Author Archives: Josh Flick

Liar Paradox

The Liar Paradox emerges upon analyzing the statement

⊥     This statement is not true.

Is ⊥ true or not? If it is, it isn’t; and if it isn’t, it is! Since ⊥ is either true or not, it follows that ⊥ both is and isn’t true. This is very unpleasant, to say the least.

I think the culprit is ultimately a certain way of thinking about truth. The paradox only arises if one thinks of truth as a really existing property that everything either has or lacks. Let’s call this the metaphysical framework (M) of truth. Now consider for example the statement

T     This statement is true.

According to framework M, T tells us something about the world (i.e. expresses a proposition), namely that T has the truth property. Another implication of M is that the Golden Gate Bridge, for example, being neither true nor false, lacks the truth property. Thus the Golden Gate Bridge is not true. This is not to say that the Golden Gate Bridge is false.

If one accepts M, then clearly ⊥ is either true or not. ⊥ also seems to express a proposition, namely that ⊥ lacks the truth property. It’s hard to escape paradox from there. But does one have to accept M? I don’t think so. In my post “Properties” (28 Dec 2025), I argue that properties don’t exist; and if properties don’t exist, M is false. In that post, I also present an alternative way of thinking about properties according to which property talk is just a convenient way of speaking. I will do something similar with respect to truth.

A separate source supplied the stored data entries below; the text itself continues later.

/-- ALIGNMENT_RETRY: rung 0 on frame i: a decode at the shift of lowest syndrome weight. A lowest weight that is still too high goes
to rung 1 unshifted, a decode that fails there at that shift (R330). -/
def execAlignmentRetry (k i : Nat) (fault : Bool) (s : State) : Res :=
  .next (match reading s k with
    | none => s
    | some o =>
      let f := o.frame i
      let h := o.head
      let st := storeFails k i o s
      if f.got ≠ .failing ∨ ¬ f.slot ∨ f.rung0 ∨ ¬ misaligned s k f.weight ∨ ¬ o.retries i then s
      else if st.1 then nextStep k st.2
      else
        let s := st.2
        let s := raiseRung k 0 s
        let best := bestShift o i
        let g := if o.rungs < 1 then { f.over .failing with rung0 := true } else { f with rung0 := true }
        if misaligned s k best.1 then nextStep k (setFrame k i g s)
        else
          let d := decodeFrame o i (icapOf s k) best.2
          let s := headCount k h 14 d.iters (setFrame k i { g with shift := best.2 } s)
          let r := if d.converged && !fault then takeFrame k i 1 false d.payload s else (false, s)
          let s := if r.1 then settleGood k (i / 32) (headCount k h 2 1 r.2) else r.2
          nextStep k (if fault then (pooledFor s k h).elim s (fun p => decoderFault k (24 + p) h s) else s))

/-- RUNG_1_DECODE_END: rung 1 on frame i ends, at the shift rung 0 chose if any; its slot is free again (R324, R330). -/
def execRung1DecodeEnd (k i : Nat) (fault : Bool) (s : State) : Res :=
  .next (match reading s k with
    | none => s
    | some o =>
      let f := o.frame i
      let h := o.head
      let st := storeFails k i o s
      if f.got ≠ .failing ∨ ¬ f.slot ∨ o.rungs < 1 ∨ (misaligned s k f.weight ∧ ¬ f.rung0) ∨ ¬ o.retries i then s
      else if st.1 then nextStep k st.2
      else
        let s := st.2
        let d := decodeFrame o i (icap1Of s k) f.shift
        let s := headCount k h 14 d.iters (raiseRung k 1 (setFrame k i (f.over .failing) s))
        let r := if d.converged && !fault then takeFrame k i 2 false d.payload s else (false, s)
        let s := if r.1 then settleGood k (i / 32) (headCount k h 3 1 r.2) else r.2
        nextStep k (if fault then (pooledFor s k h).elim s (fun p => decoderFault k (24 + p) h s) else s))

/-! Revolution rungs and rung 6 (R329 to R332). -/

/-- One frame re-read by attempt n of rung r: it passes its beam, and is decoded where it is framed (R330, R331). -/
def takeReread (k r n i : Nat) (adc : List (List (Option (BitVec 8)))) (start : Rat) (fine : Int) (fault : Bool) (s : State) : State :=
  match s.front k with
  | none => s
  | some o =>
    if !(o.attemptFrames r n).contains i then s
    else
      let s := readFrame k i false (attemptPass s k o r n i) (streamsOf s k o.head adc start) fine s
      match s.front k with
      | none => s
      | some o =>
        if (o.frame i).got ≠ .decoding then s
        else
          let d := decodeFrame o i (icapOf s k) (0, 0)
          let s := headCount k o.head 14 d.iters (setFrame k i
            { (o.frame i).over .failing with weight := d.weight, iters := d.iters } s)
          let t := if d.converged && !fault then takeFrame k i (r + 1) false d.payload s else (false, s)
          let s := if t.1 then headCount k o.head (if r = 2 then 4 else if r = 3 then 5 else 6) 1 t.2 else t.2
          if fault then decoderFault k (decoderOf s k (12 * o.head + trackOf (o.pfa + i))) o.head s else s

/-- REVOLUTION_ATTEMPT_END: the revolution attempt in progress ends; `frames` are the frames it re-read: number, conversions, the place
of symbol 0, `fine`, and whether its decoder had a fault (R330 to R332). -/
def execRevolutionAttemptEnd (k : Nat) (frames : List (Nat × List (List (Option (BitVec 8))) × Rat × Int × Bool)) (s : State) : Res :=
  .next (match reading s k with
    | none => s
    | some o =>
      match o.attempt with
      | none => s
      | some (r, n) =>
        if o.stopWith ≠ 0 then s
        else
          let b := o.bandNow
          let hs := o.open_.filter (fun j => decide (o.bandAt j = b))
          let s := s.modFront k (fun o => { o with attempts := Tbl.upd (8 * b + r) (n + 1) o.attempts })
          let s := frames.foldl (fun s x => takeReread k r n x.1 x.2.1 x.2.2.1 x.2.2.2.1 x.2.2.2.2 s) s
          let s := s.modFront k (fun o => { o with attempt := none })
          nextStep k (hs.foldl (fun s j => settleGood k j s) s))

/-- ERASURE_DECODE: rung 6 on hoist j, whose failing frames number one or two: the codec computes them from the others and
checks each data frame (R329). -/
def execErasureDecode (k j : Nat) (s : State) : Res :=
  .next (match reading s k with
    | none => s
    | some o =>
      if o.settled.contains j ∨ o.hoists ≤ j ∨ o.stopWith ≠ 0 ∨ ¬ o.passed j ∨ o.blankHoist j ∨ ¬ erasureDue o j ∨
          (nextAttempt s k o (o.bandAt j)).isSome then s
      else
        let bad := (o.failing j).map (· % 32)
        let x := bad.headD 0
        let y := bad.getD 1 (if x = 31 then 30 else 31)
        let known := ((List.range 32).filter (fun i => i != x && i != y)).map (fun i => (i, (o.frame (32 * j + i)).payload))
        let p := eraseTwo x y known
        let s := raiseRung k 6 s
        let s := ((o.failing j).zip [p.1, p.2]).foldl (fun s e =>
          let r := takeFrame k e.1 7 false e.2 s
          if r.1 then headCount k o.head 7 1 (r.2.modFront k (fun o => { o with erased := o.erased + 1 }))
          else setFrame k e.1 { o.frame e.1 with how := 0xF } r.2) s
        nextStep k (settleGood k j s))

/-! The ends of READ and VERIFY (R315, R336, R339, R353, R354). -/

/-- The hoists in hand of a READ that the guard cancels, and those complete but for their ladder: what is not recovered takes how 0xC;
a blank hoist is blank (R137, R336). -/
def cancelHoist (k j : Nat) (s : State) : State :=
  match s.front k with
  | none => s
  | some o =>
    if !o.begunRead j then s
    else
      let how := if o.blankHoist j then 0xE else 0xC
      settled k j ((hoistFrames j).foldl (fun s i => if (o.frame i).got = .good then s else writeStatus k i how s) s)
/-- Whether a READ that the guard cancels has still to end its present hoist: one is partly read, or its first pass decodes go on
(R137). -/
def Chop.finishing (o : Chop) : Bool :=
  o.open_.any (fun j => o.begunRead j && (o.unread j || (hoistFrames j).any (fun i => decide ((o.frame i).got = .decoding))))
/-- The READ that the guard cancels on drive k, be it on its way or held. -/
def cancelled (s : State) (k : Nat) : Option Chop :=
  match s.front k with
  | some o => if o.op = 1 ∧ o.started ∧ o.stopWith ≠ 0 ∧ ¬ s.down then some o else none
  | none => none

/-- CHOP_READ_END: the guard has cancelled the READ and its present hoist has ended, or every hoist is settled or can be (R137, R336,
R339). -/
def execChopReadEnd (k : Nat) (s : State) : Res :=
  .next (match cancelled s k with
    | some o =>
      if o.finishing then s
      else
        let s := o.open_.foldl (fun s j => cancelHoist k j s) s
        endChop k o.stopWith (match s.front k with
          | some o => o.hoistPfa o.firstOpen
          | none => o.pfa) s
    | none =>
      match reading s k with
      | none => s
      | some o =>
        if o.op ≠ 1 ∨ !o.open_.all (fun j => ladderOver s k o j) then s
        else
          match settleAll k o.open_ s with
          | (false, s) => s
          | (true, s) =>
            let flagged := (s.front k).elim 0 Chop.flagged
            endChop k (if flagged = 0 then 0 else 1) (o.pfa + 32 * o.hoists) s)

/-- Frames of kind 0x00 of a hoist as read. -/
def usersOf (o : Chop) (j : Nat) : List Nat :=
  (List.range 30).filterMap (fun q =>
    if leAt (o.frame (32 * j + q)).payload 4101 1 = 0 then some (o.hoistPfa j + q) else none)
/-- Whether a VERIFY judges hoist j good: it passes the verify test, or it is an entry of unknown state that is blank (R353, R372). -/
def verifyGood (s : State) (k : Nat) (o : Chop) (j : Nat) : Bool :=
  verifyPass s k o j || (o.blankHoist j && (s.map k).brec.any (fun e => e.hoist == o.pfa / 32 + j && e.state == 5))
/-- What that does to its entry in the burn record (R355, R372). -/
def passVerify (k : Nat) (o : Chop) (s : State) (j : Nat) : State :=
  if o.blankHoist j then blankHoist k (o.pfa / 32 + j) s else passHoist k (o.pfa / 32 + j) (usersOf o j) s
/-- CHOP_VERIFY_END: every hoist is good, or the first that is not ends it with cstat 0x08, after the ladder has shown whether its
blocks still read (R354, R355, R372). -/
def execChopVerifyEnd (k : Nat) (s : State) : Res :=
  .next (match reading s k with
    | none => s
    | some o =>
      if o.op ≠ 3 then s
      else
        match (List.range o.hoists).find? (fun j => !verifyGood s k o j) with
        | none =>
          endChop k 0 (o.pfa + 32 * o.hoists)
            ((List.range o.hoists).foldl (passVerify k o) (s.modFront k (fun o => { o with done := o.hoists })))
        | some j =>
          if !ladderOver s k o j then s
          else
            let s := failHoist k (o.pfa / 32 + j) ((List.range j).foldl (passVerify k o) s)
            let lost := (hoistFrames j).filter (fun i => isData i &&
              (decide ((o.frame i).got = .failing) || decide ((o.frame i).how = 0xF)))
            endChop k 8 (o.hoistPfa j) (s.modFront k (fun o => { o with
              done := j, flagged := if o.blankHoist j then 0 else lost.length })))

/-! The end of WRITE (R352, R354). -/

/-- A WRITE that ends with cstat 0x00: its hoists are burnt (R352, R355). -/
def finishWrite (k : Nat) (s : State) : State :=
  match s.front k with
  | none => s
  | some o =>
    let burnt := (s.channel k).burnt
    let s := o.hoistIds.foldl (fun s h =>
      let ps := ((burnt.filter (fun b => b.hoist == h)).getLast?.map Burnt.payloads).getD []
      let users := (List.range 30).filterMap (fun j => if leAt (ps.getD j []) 4101 1 = 0 then some (32 * h + j) else none)
      burntHoist k h (bitSet o.flags 0) users s) s
    let s := if areaOf (pfaHoist o.pfa) = .map then mapHoistEnd k true s else s
    endChop k 0 (o.pfa + 32 * o.hoists) (s.modFront k (fun o => { o with done := o.hoists }))
/-- CHOP_WRITE_END: the running WRITE ends. Where something stopped it, `begun` of its hoists have been begun and `off` places stop
among their frames. Inline, every hoist has passed the verify test, or the first that fails ends it with cstat 0x08; not inline the rest
is burnt, and an uncorrectable word in a buffer, metadata that R347 forbids, or a key that is no longer held stops it before that
hoist (R160, R347, R351, R352, R354, R420). -/
def execChopWriteEnd (k begun off : Nat) (s : State) : Res :=
  .next (whileUp s (fun s =>
    match s.front k with
    | none => s
    | some o =>
      if o.op ≠ 2 ∨ ¬ o.started then s
      else if o.stopWith ≠ 0 then
        let n := if o.positioning then 0 else min o.hoists begun
        let s := (List.range n).foldl (fun s i => beginOne k i s) s
        breakChop k o.stopWith (o.pfa + min off (32 * ((s.front k).getD o).begun.length)) s
      else if o.positioning then s
      else if bitSet o.flags 0 then
        match (List.range o.hoists).find? (fun j => !verifyPass s k o j) with
        | none => finishWrite k s
        | some j =>
          if !o.passed j then s
          else breakChop k 8 (o.hoistPfa j) (s.modFront k (fun o => { o with done := j }))
      else
        let rest := (List.range o.hoists).filter (fun j => !o.begun.contains j)
        let s := settleSources o rest s
        match rest.findSome? (fun j => (beginRefusal s k o [j]).map (fun why => (j, why))) with
        | some (j, why) =>
          let s := (List.range (min j begun)).foldl (fun s i => beginOne k i s) s
          refuseBurn k (o.pfa + min off (32 * ((s.front k).getD o).begun.length)) why s
        | none => finishWrite k (rest.foldl (fun s i => beginOne k i s) s)))

end Sys2Proof.Machine
end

Let me introduce the linguistic framework (L) of truth. According to this view, truth talk is no more than a convenient–perhaps indispensable–way of speaking. To say that the proposition that the Earth is round is true, for example, is just another way of saying the Earth is round. Also, to say, for example, that the proposition that Santa Claus exists is false is to say that it’s not true, and both are just alternative ways of saying Santa Claus does not exist. A consequence of this view is that T tells us nothing about the world (unlike in framework M). This matches our intuitions: most people when pressed, I think, will say T seems vacuous. Another consequence is that it makes no sense to say that the Golden Gate Bridge is not true. On framework L, the truth predicate and its variations (“not true”, “false”, …) only apply to propositions.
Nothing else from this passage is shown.